**Required work**
Each line below with the word "simpa" needs to be copied.

Segment Start: Dataset entries

-- ==== Sys2Proof/Laws/Ops.lean ====
section
/-! SUPPORT. What each shared operation of Machine/Ops.lean can do, said once. -/

namespace Sys2Proof.Machine

@[simp] theorem need_some {α : Type} (v : α) : need (some v) = .ok v := rfl
@[simp] theorem need_none {α : Type} : need (none : Option α) = .error (.raise .unsetField) := rfl

@[simp] theorem bind_ok {α β : Type} (a : α) (f : α → Except Abandon β) :
    ((Except.ok a : Except Abandon α) >>= f) = f a := rfl
@[simp] theorem bind_error {α β : Type} (e : Abandon) (f : α → Except Abandon β) :
    ((Except.error e : Except Abandon α) >>= f) = .error e := rfl

/-- `Need` answers the register's value or raises `UNSET_FIELD`. -/
theorem need_cases {α : Type} (x : Option α) :
    (∃ v, x = some v ∧ need x = .ok v) ∨ x = none ∧ need x = .error (.raise .unsetField) := by
  cases x with
  | none => exact .inr ⟨rfl, rfl⟩
  | some v => exact .inl ⟨v, rfl, rfl⟩

/-- An append that fits. -/
theorem append_fits {s : State} {bs : List Byte} (h : s.flen.toNat + bs.length ≤ s.fbSize.val) :
    append s bs = .ok (s.appendBytes bs) := by
  simp [append, Nat.not_lt.mpr h]

/-- An append that does not fit. -/
theorem append_overflows {s : State} {bs : List Byte} (h : s.fbSize.val < s.flen.toNat + bs.length) :
    append s bs = .error (.raise .frameOverflow) := by
  simp [append, h]

/-- `FLEN` after an append that fits: the sum does not wrap. -/
theorem appendBytes_flen_toNat {s : State} {bs : List Byte} (h : s.flen.toNat + bs.length ≤ s.fbSize.val) :
    (s.appendBytes bs).flen.toNat = s.flen.toNat + bs.length := by
  have := s.fbSize.isLt
  simp only [State.appendBytes_flen, BitVec.toNat_add, BitVec.toNat_ofNat]
  omega

/-- What an append that fits does to the frame, and that it does nothing else. -/
theorem appended_appendBytes {s : State} {bs : List Byte} (h : s.flen.toNat + bs.length ≤ s.fbSize.val) :
    Appended s (s.appendBytes bs) bs :=
  ⟨appendBytes_flen_toNat h, fun _ hk => read_writeBytes_inside _ _ _ hk,
    fun _ ha => read_writeBytes_outside _ _ ha, rfl⟩

/-- An append answers the appended state when it fits, else raises `FRAME_OVERFLOW`. -/
theorem append_cases (s : State) (bs : List Byte) :
    (s.flen.toNat + bs.length ≤ s.fbSize.val ∧ append s bs = .ok (s.appendBytes bs))
      ∨ s.fbSize.val < s.flen.toNat + bs.length ∧ append s bs = .error (.raise .frameOverflow) := by
  by_cases h : s.flen.toNat + bs.length ≤ s.fbSize.val
  · exact .inl ⟨h, append_fits h⟩
  · exact .inr ⟨by omega, append_overflows (by omega)⟩

theorem fieldOfKind_eq_ok {k : FieldKind} {fid : BitVec 8} {f : FieldId} :
    fieldOfKind k fid = .ok f ↔ f.id = fid ∧ f.kind = k := by
  rw [← fieldNamed_eq_some]
  unfold fieldOfKind
  constructor
  · intro h
    split at h
    · next g hg =>
      split at h
      · next hk =>
        obtain rfl : g = f := by simpa using h
        exact ⟨hg, hk⟩
      · cases h
    · cases h
  · rintro ⟨h, hk⟩
    simp [h, hk]

/-- `fieldOfKind` answers a register of that id and kind, or raises `BAD_FIELD` because there is none. -/
theorem fieldOfKind_cases (k : FieldKind) (fid : BitVec 8) :
    (∃ f : FieldId, f.id = fid ∧ f.kind = k ∧ fieldOfKind k fid = .ok f)
      ∨ (∀ f : FieldId, f.id = fid → f.kind ≠ k) ∧ fieldOfKind k fid = .error (.raise .badField) := by
  cases h : fieldOfKind k fid with
  | ok f =>
    obtain ⟨h1, h2⟩ := fieldOfKind_eq_ok.mp h
    exact .inl ⟨f, h1, h2, rfl⟩
  | error e =>
    refine .inr ⟨fun f h1 h2 => ?_, ?_⟩
    · rw [fieldOfKind_eq_ok.mpr ⟨h1, h2⟩] at h
      cases h
    · unfold fieldOfKind at h
      split at h
      · split at h
        · cases h
        · exact h ▸ rfl
      · exact h ▸ rfl

/-- A command in a block that is ready does what its body says. -/
theorem runCommand_ready {body : State → Except Abandon State} {s : State} (h : Ready s) :
    runCommand body s =
      match body s with
      | .ok t => .next t
      | .error (.raise c) => .next (s.takeFault c)
      | .error (.stop r) => .fault r := by
  simp only [runCommand, h.1, h.2]
  rfl

theorem runCommand_ok {body : State → Except Abandon State} {s t : State} (h : Ready s) (hb : body s = .ok t) :
    runCommand body s = .next t := by rw [runCommand_ready h, hb]

theorem runCommand_raise {body : State → Except Abandon State} {s : State} {c : FaultCode} (h : Ready s)
    (hb : body s = .error (.raise c)) : runCommand body s = .next (s.takeFault c) := by rw [runCommand_ready h, hb]

theorem runCommand_stop {body : State → Except Abandon State} {s : State} {r : Fault} (h : Ready s)
    (hb : body s = .error (.stop r)) : runCommand body s = .fault r := by rw [runCommand_ready h, hb]

/-- While `FAULT = 1` a command is discarded (R155). -/
theorem runCommand_discards {body : State → Except Abandon State} {s : State} (h : s.wasReset = true)
    (hf : s.fault = true) : runCommand body s = .next s := by
  simp [runCommand, h, hf]

/-- Before the first reset a command has no step (R172). -/
theorem runCommand_neverReset {body : State → Except Abandon State} {s : State} (h : s.wasReset = false) :
    runCommand body s = .fault .neverReset := by
  simp [runCommand, h]

/-- Everything a command that answers a next state can do: it is discarded, it completes, or it faults. -/
theorem runCommand_next {body : State → Except Abandon State} {s t : State} (h : runCommand body s = .next t) :
    (s.wasReset = true ∧ s.fault = true ∧ t = s)
      ∨ (Ready s ∧ body s = .ok t)
      ∨ ∃ c, Ready s ∧ body s = .error (.raise c) ∧ t = s.takeFault c := by
  unfold runCommand at h
  split at h
  · cases h
  · next hr =>
    have hr : s.wasReset = true := by simpa using hr
    split at h
    · next hf =>
      cases h
      exact .inl ⟨hr, hf, rfl⟩
    · next hf =>
      have hs : Ready s := ⟨hr, by simpa using hf⟩
      split at h
      · next t' hb =>
        cases h
        exact .inr (.inl ⟨hs, hb⟩)
      · next c hb =>
        cases h
        exact .inr (.inr ⟨c, hs, hb, rfl⟩)
      · cases h

end Sys2Proof.Machine
end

Segment End: Dataset entries

**Answer**
        obtain rfl : g = f := by simpa using h
    have hr : s.wasReset = true := by simpa using hr
      have hs : Ready s := ⟨hr, by simpa using hf⟩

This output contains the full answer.